Затрясся он, шипит на меня шёпотом:

- Что ж, значит, и меня губить будешь? Меня, - и даже плачет, - нельзя губить, у меня талант погибнуть может!..

- Мне, - отвечаю, - на ваш талант наплевать, Михал Василич! - Очень я тогда свою силу почувствовала и смелая стала - стр-расть! - У меня, - говорю, - может быть, десять талантов пропадает, и мы про то не знаем! Нельзя безнаказанно пролетарское здание разбивать!
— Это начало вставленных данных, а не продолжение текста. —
-- ==== Sys2Proof/Machine/CalImage.lean ====
section
/-! DEFINITION.
Calendar images: their layout (R137 to R149), the checks on load (R152), on admission (R153,
R593) and of the limp image (R172). Where several items of an image fail one check, the
report of R154 names the first one in the order below (log entry 17). -/

namespace Sys2Proof.Machine

/-- What a failed check reports (R154). -/
structure CalFail where
  check : Nat
  type : Nat := 0
  handle : Nat := 0xFFFF
  entry : Nat := 0
  value : Nat := 0
  port : Nat := 0xFF
  deriving DecidableEq, Repr

/-- The 16 bytes of slot data of a report. -/
def CalFail.bytes (f : CalFail) : List Byte :=
  leBytes 1 f.check ++ leBytes 1 f.type ++ leBytes 2 f.handle ++ leBytes 4 f.entry ++ leBytes 4 f.value ++
    leBytes 1 f.port ++ leBytes 3 0

/-- A condition, and what is reported where it fails. -/
abbrev Cond := Bool × CalFail

/-- The first condition of a list that fails. -/
def firstFail (l : List Cond) : Option CalFail := (l.find? fun c => !c.1).map (·.2)

/-! ### Section table (R139, R152) -/

/-- An entry of the section table. -/
structure Sect where
  type : Nat
  esize : Nat
  count : Nat
  off : Nat
  size : Nat
  crc : Nat
  deriving DecidableEq, Repr

/-- The section table of an image. -/
def sects (b : List Byte) : List Sect :=
  (List.range (le b 6 2)).map fun i =>
    let e := (b.drop (128 + 24 * i)).take 24
    ⟨le e 0 2, le e 2 2, le e 4 4, le e 8 4, le e 12 4, le e 16 4⟩

/-- Entry size and largest COUNT of a section type; none for an unknown type. -/
def sectInfo (type : Nat) : Option (Nat × Nat) :=
  match type with
  | 1 => some (16, 4096)
  | 2 => some (16, 4096)
  | 3 => some (0, 64)
  | 4 => some (16, 8192)
  | 5 => some (16, 16384)
  | 6 => some (16, 4096)
  | 7 => some (4, 4096)
  | 8 => some (8, 544)
  | 9 => some (64, 4096)
  | _ => none

/-- The mandatory section types. -/
def mandatory : List Nat := [1, 2, 3, 7, 9]

/-- A gate-list entry. -/
def gateEntryOf (e : List Byte) : GateEntry := ⟨le e 0 4, le e 4 1, le e 5 1⟩

/-- Read `n` gate lists: the lists, and the bytes that they take. -/
def gateWalk : Nat → List Byte → List GateList × Nat
  | 0, _ => ([], 0)
  | n + 1, b =>
    let k := le b 2 2
    let l : GateList := ⟨le b 0 1, le b 1 1, le b 4 4,
      ((Crypto.chunks 8 ((b.drop 16).take (8 * k))).map gateEntryOf)⟩
    let (r, m) := gateWalk n (b.drop (16 + 8 * k))
    (l :: r, 16 + 8 * k + m)

/-- Bytes of a section. -/
def sectBytes (b : List Byte) (x : Sect) : List Byte := (b.drop x.off).take x.size

/-- Sections laid one after the other from `pos` to `last`, without overlap and without a gap
of 8 bytes or more. A section of no bytes overlaps nothing. -/
def laidOut (last : Nat) : Nat → List Sect → Bool
  | pos, [] => pos ≤ last && last < pos + 8
  | pos, x :: r => pos ≤ x.off && x.off < pos + 8 && laidOut last (x.off + x.size) r

/-- The two checks of `CAL_LOAD`. -/
def loadChecks (b : List Byte) (length : Nat) : Option CalFail :=
  let sigAt := le b 44 4
  let n := le b 6 2
  let f1 (off value : Nat) : CalFail := { check := 1, entry := off, value := value }
  let one := firstFail [
    (le b 0 4 == 0x4C435A55, f1 0 (le b 0 4)),
    (le b 4 2 == 1, f1 4 (le b 4 2)),
    ((Crypto.crc32c (b.take 124)).toNat == le b 124 4, f1 124 (Crypto.crc32c (b.take 124)).toNat),
    (le b 8 4 == length && length ≤ 0x800000, f1 8 (le b 8 4)),
    (sigAt % 8 == 0 && sigAt + sigBytes == le b 8 4, f1 44 sigAt),
    (5 ≤ n && n ≤ 10, f1 6 n),
    (128 + 24 * n ≤ sigAt, f1 6 n)]
  one.or <|
    let l := sects b
    let perSect := l.zipIdx.flatMap fun (x, i) =>
      let f (o value : Nat) : CalFail := { check := 2, type := x.type, entry := 128 + 24 * i + o, value := value }
      let notes := x.type == 0xFF
      let inf := (sectInfo x.type).getD (x.esize, x.count)
      let want := if x.type = 3 then (gateWalk x.count (sectBytes b x)).2 else x.count * x.esize
      [((sectInfo x.type).isSome || notes, f 0 x.type),
       (((l.take i).all fun y => y.type ≠ x.type), f 0 x.type),
       (x.esize == inf.1, f 2 x.esize),
       (x.count ≤ inf.2, f 4 x.count),
       (x.size == want, f 12 x.size),
       (x.off % 8 == 0, f 8 x.off),
       (128 + 24 * n ≤ x.off && x.off + x.size ≤ sigAt, f 8 x.off),
       ((Crypto.crc32c (sectBytes b x)).toNat == x.crc, f 16 (Crypto.crc32c (sectBytes b x)).toNat)]
    let sorted := sortOn (·.off) (l.filter (·.size ≠ 0))
    firstFail (perSect ++ [(laidOut sigAt (128 + 24 * n) sorted, { check := 2, entry := 128 + 24 * n, value := sigAt })] ++
      mandatory.map fun t => (l.any (·.type == t), { check := 2, type := t, entry := 128 }))

/-! ### The image (R138, R141 to R149) -/

/-- The entries of a section, cut by its entry size. -/
def sectEntries (b : List Byte) (type esize : Nat) : List (List Byte) :=
  match (sects b).find? (·.type == type) with
  | none => []
  | some x => (Crypto.chunks esize (sectBytes b x)).take x.count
Молчит и головой трясёт. Синий с лица стал, нехороший…

Но только вскорости и его вызвали в суд…

Спрашивали нас, спрашивали, жена председателева тоже всё рассказала и волновалась, Платон Петрович на мою мельницу доказывал, а как выложили всё до точки, тут прокурор и говорит: "Прошу в виду ясности дела взять гражданина Сеткина под стражу!" и начал своё слово держать.

И присудили они Михал Василича на три года, и чтоб со строгой изоляцией, а отсидит, чтоб из Москвы уехал, и жить тут не смел, а мне говорят, чтоб я с него требовала на содержание ребёнка, и что на всеё квартиру наложут арест, чтоб всё на ребёнка шло. Председателева жена взволновалась ужасно: "Об этом, - говорит, - товарищи судьи, вы не сумлевайтесь, об этом наш долг позаботиться, всем правлением решили сеткинскую комнату ей с ребёнком предоставить, а раз на имущество, - говорит, - наложен по алиментам арест, то это очень предусмотрительно, пусть живёт, а я ей службу найду"… И ласково берёт за моё плечо и ведёт из суда. А я иду, как во сне, и поверить не смею… Пришли мы в этую комнату, плбчу я, разливаюсь - неужели пришла моя мечта, и всё роскошество - моё, и что Михал Василич будет всеё жизнь на ребёнка платить, - плбчу, конечно, от радости и говорю председателевой жене:

- Как же мне теперь быть? Прямо не верю своему счастью! И если, - говорю, - маменьке на деревню написать - тоже не поверит.

- Что ж, - отвечает, - и горя много было, но теперь, - говорит, - надо в профсоюз записаться, чтоб из тебе выдвинулась на платформу сознательная гражданка, а не шатай-валяй!..

- Господи, - отвечаю, не только в союз, полы вам каждую неделю буду мыть…

- Этого мне не надо, - строго мне говорит, - я по долгу делаю, а не за интерес…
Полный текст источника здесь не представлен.